-- ==== Sys2Proof/Laws/GoodHostMem.lean ====
section
/-! SUPPORT. What Machine/HostMem.lean leaves as it found it: from a good state every definition there gives a good state. -/

namespace Sys2Proof.Machine

variable {F : Fuse} {P : List Instr}

theorem addAlloc_good {x0 x1} (ha : Good F P x1) : Good F P (addAlloc x0 x1) := by
  unfold addAlloc
  split
  · rename_i v0 v1 e2
    exact State.putAlloc_good ha
  · rename_i v3 e4
    exact ha

theorem allocated_good {x0 x1} (ha : Good F P x1) : GoodL F P (allocated x0 x1) := by
  unfold allocated
  exact fin_good (addAlloc_good ha)

theorem opMemAlloc_good {x0 x1 x2} (ha : Good F P x2) : GoodL F P (opMemAlloc x0 x1 x2) := by
  unfold opMemAlloc
  extract_lets -merge +onlyGivenNames s0
  clear_value s0
  extract_lets -merge +onlyGivenNames s1
  clear_value s1
  extract_lets -merge +onlyGivenNames s2
  clear_value s2
  extract_lets -merge +onlyGivenNames s3
  clear_value s3
  extract_lets -merge +onlyGivenNames s4
  clear_value s4
  extract_lets -merge +onlyGivenNames s5
  clear_value s5
  extract_lets -merge +onlyGivenNames s6
  clear_value s6
  extract_lets -merge +onlyGivenNames s7
  clear_value s7
  extract_lets -merge +onlyGivenNames s8
  clear_value s8
  extract_lets -merge +onlyGivenNames s9
  clear_value s9
  extract_lets -merge +onlyGivenNames s10
  clear_value s10
  extract_lets -merge +onlyGivenNames s11
  clear_value s11
  extract_lets -merge +onlyGivenNames s12
  clear_value s12
  extract_lets -merge +onlyGivenNames s13
  clear_value s13
  apply goodL_ite
  · exact fun y14 => fin_good ha
  · intro y15
    apply goodL_ite
    · exact fun y16 => deferOp_good ha
    · intro y17
      apply goodL_ite
      · exact fun y18 => fin_good ha
      · intro y19
        split
        · rename_i v20 v21 v22 v23 e24 e25
          exact allocated_good ha
        · rename_i v26 v27 e28
          exact fin_good ha

theorem staleDescs_good {x0 x1 x2 x3} (ha : Good F P x3) : Good F P (staleDescs x0 x1 x2 x3) := by
  unfold staleDescs
  exact State.onDesc_good ha

theorem opMemFree_good {x0 x1 x2} (ha : Good F P x2) : GoodL F P (opMemFree x0 x1 x2) := by
  unfold opMemFree
  extract_lets -merge +onlyGivenNames s0
  clear_value s0
  split
  · rename_i v1 e2
    exact fin_good ha
  · rename_i v3 v4 v5 e6
    apply goodL_ite
    · exact fun y7 => fin_good ha
    · intro y8
      apply goodL_ite
      · exact fun y9 => deferOp_good ha
      · intro y10
        extract_lets -merge +onlyGivenNames s11
        clear_value s11
        extract_lets -merge +onlyGivenNames s12
        clear_value s12
        extract_lets -merge +onlyGivenNames s13
        have h14 : Good F P s13 := staleDescs_good (State.delAlloc_good ha)
        clear_value s13
        exact fin_good (releaseAlloc_good h14)

theorem opMemMapHost_good {x0 x1 x2} (ha : Good F P x2) : GoodL F P (opMemMapHost x0 x1 x2) := by
  unfold opMemMapHost
  extract_lets -merge +onlyGivenNames s0
  clear_value s0
  extract_lets -merge +onlyGivenNames s1
  clear_value s1
  extract_lets -merge +onlyGivenNames s2
  clear_value s2
  extract_lets -merge +onlyGivenNames s3
  clear_value s3
  extract_lets -merge +onlyGivenNames s4
  clear_value s4
  apply goodL_ite
  · exact fun y5 => fin_good ha
  · intro y6
    apply goodL_ite
    · exact fun y7 => fin_good ha
    · intro y8
      split
      · rename_i v9 e10
        exact fin_good ha
      · rename_i v11 v12 e13
        extract_lets -merge +onlyGivenNames s14
        clear_value s14
        extract_lets -merge +onlyGivenNames s15
        clear_value s15
        exact allocated_good ha

theorem fenceNote_good {x0 x1 x2} (ha : Good F P x2) : Good F P (fenceNote x0 x1 x2) := by
  unfold fenceNote
  exact good_ite (fun y0 => updEntry_good ha) (fun y1 => ha)

theorem opMemFence_good {x0 x1 x2} (ha : Good F P x2) : GoodL F P (opMemFence x0 x1 x2) := by
  unfold opMemFence
  exact going_good ha

theorem fenceGo_good {x0 x1 x2} (ha : Good F P x2) : Good F P (fenceGo x0 x1 x2) := by
  unfold fenceGo
  split
  · rename_i v0 e1
    exact ha
  · rename_i v2 v3 e4
    exact good_ite (fun y5 => attempt_good (fun y6 h7 => completeEntry_good (forEach_good h7 (fun y8 y9 h10 => drainStack_good h10))) ha) (fun y11 => ha)

theorem copyOut_good {x0 x1 x2 x3 x4} (ha : Good F P x4) : GoodL F P (copyOut x0 x1 x2 x3 x4) := by
  unfold copyOut
  split
  · rename_i v0 v1 e2
    have h3 : Good F P v1 := good_ofL e2 (vaWrite_good ha)
    exact fin_good h3
  · rename_i v4 v5 v6 e7
    have h8 : Good F P v5 := good_ofL e7 (vaWrite_good ha)
    exact stopAt_good h8
  · rename_i v9 v10 e11
    have h12 : Good F P v10 := good_ofL e11 (vaWrite_good ha)
    exact stopAt_good h12

theorem opMemCopy_good {x0 x1 x2} (ha : Good F P x2) : GoodL F P (opMemCopy x0 x1 x2) := by
  unfold opMemCopy
  extract_lets -merge +onlyGivenNames s0
  clear_value s0
  extract_lets -merge +onlyGivenNames s1
  clear_value s1
  extract_lets -merge +onlyGivenNames s2
  clear_value s2
  extract_lets -merge +onlyGivenNames s3
  clear_value s3
  apply goodL_ite
  · exact fun y4 => fin_good ha
  · intro y5
    apply goodL_ite
    · exact fun y6 => fin_good ha
    · intro y7
      split
      · rename_i v8 v9 v10 e11
        have h12 : Good F P v9 := good_ofL e11 (vaRead_good ha)
        apply goodL_ite
        · intro y13
          split
          rename_i v14 v15 v16 e17
          have h18 : Good F P v16 := good_ofR e17 (State.fresh_good h12)
          exact copyOut_good h18
        · exact fun y19 => copyOut_good h12
      · rename_i v20 v21 v22 e23
        have h24 : Good F P v21 := good_ofL e23 (vaRead_good ha)
        exact stopAt_good (havocVa_good h24)
      · rename_i v25 v26 e27
        have h28 : Good F P v26 := good_ofL e27 (vaRead_good ha)
        exact stopAt_good (havocVa_good h28)

theorem opMemFill_good {x0 x1 x2} (ha : Good F P x2) : GoodL F P (opMemFill x0 x1 x2) := by
  unfold opMemFill
  extract_lets -merge +onlyGivenNames s0
  clear_value s0
  extract_lets -merge +onlyGivenNames s1
  clear_value s1
  extract_lets -merge +onlyGivenNames s2
  clear_value s2
  exact goodL_ite (fun y3 => fin_good ha) (fun y4 => goodL_ite (fun y5 => fin_good ha) (fun y6 => copyOut_good ha))

theorem scrubWord_good {x0 x1 x2 x3} (ha : GoodL F P x1) : GoodL F P (scrubWord x0 x1 x2 x3) := by
  unfold scrubWord
  split
  rename_i v0 v1 v2
  extract_lets -merge +onlyGivenNames s3
  have h4 : Good F P s3 := reachBank_good (reachStack_good (good_unL ha))
  clear_value s3
  extract_lets -merge +onlyGivenNames s5
  clear_value s5
  split
  · rename_i v6 e7
    exact goodL_mk h4
  · rename_i v8 v9 e10
    extract_lets -merge +onlyGivenNames s11
    have h12 : Good F P s11 := countCorr_good h4
    clear_value s11
    exact goodL_mk (good_ite (fun y13 => State.delHealth_good h12) (fun y14 => h12))
  · rename_i v15 v16 e17 e18
    exact goodL_mk (logUe_good h4)

theorem drainDramRow_good {x0 x1} (ha : Good F P x1) : Good F P (drainDramRow x0 x1) := by
  unfold drainDramRow
  exact drainWhere_good ha

theorem scrubGranule_good {x0 x1 x2 x3} (ha : GoodL F P x2) : GoodL F P (scrubGranule x0 x1 x2 x3) := by
  unfold scrubGranule
  split
  · rename_i v0 v1 v2 e3
    split
    · rename_i v4 v5 e6
      exact goodL_foldl (goodL_mk (drainDramRow_good (good_fst ha))) (fun y7 y8 h9 => scrubWord_good h9)
    · rename_i v10 e11
      exact ha
  · rename_i v12 e13
    exact ha

theorem opScrubRange_good {x0 x1 x2} (ha : Good F P x2) : GoodL F P (opScrubRange x0 x1 x2) := by
  unfold opScrubRange
  extract_lets -merge +onlyGivenNames s0
  clear_value s0
  extract_lets -merge +onlyGivenNames s1
  clear_value s1
  extract_lets -merge +onlyGivenNames s2
  clear_value s2
  extract_lets -merge +onlyGivenNames s3
  exact goodL_ite (fun y4 => fin_good ha) (fun y5 => going_good ha)

theorem scrubGo_good {x0 x1 x2} (ha : Good F P x2) : Good F P (scrubGo x0 x1 x2) := by
  unfold scrubGo
  extract_lets -merge +onlyGivenNames s0
  clear_value s0
  extract_lets -merge +onlyGivenNames s1
  clear_value s1
  apply good_ite
  · exact fun y2 => ha
  · intro y3
    apply attempt_good
    · intro y4 h5
      split
      rename_i v6 v7 v8 e9
      have h10 : Good F P v7 := good_ofL e9 (goodL_foldl (goodL_mk h5) (fun y11 y12 h13 => scrubGranule_good h13))
      split
      · rename_i v14 v15 e16
        have h17 : Good F P v15 := good_ofL e16 (vaWrite_good h10)
        exact completeEntry_good h17
      · rename_i v18 v19 v20 e21
        have h22 : Good F P v19 := good_ofL e21 (vaWrite_good h10)
        exact completeEntry_good h22
      · rename_i v23 v24 e25
        have h26 : Good F P v24 := good_ofL e25 (vaWrite_good h10)
        exact completeEntry_good h26
    · exact ha

theorem scrubOldest_good {x0 x1} (ha : Good F P x1) : Good F P (scrubOldest x0 x1) := by
  unfold scrubOldest
  split
  · rename_i v0 e1
    exact ha
  · rename_i v2 v3 e4
    split
    · rename_i v5 v6 e7
      exact good_ite (fun y8 => scrubGo_good ha) (fun y9 => ha)
    · rename_i v10 e11
      exact ha

end Sys2Proof.Machine
end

ACTION ITEM: In the listing above, how many lines contain the string "fenceNote"? State the number and stop.

WRITTEN ANSWER: 2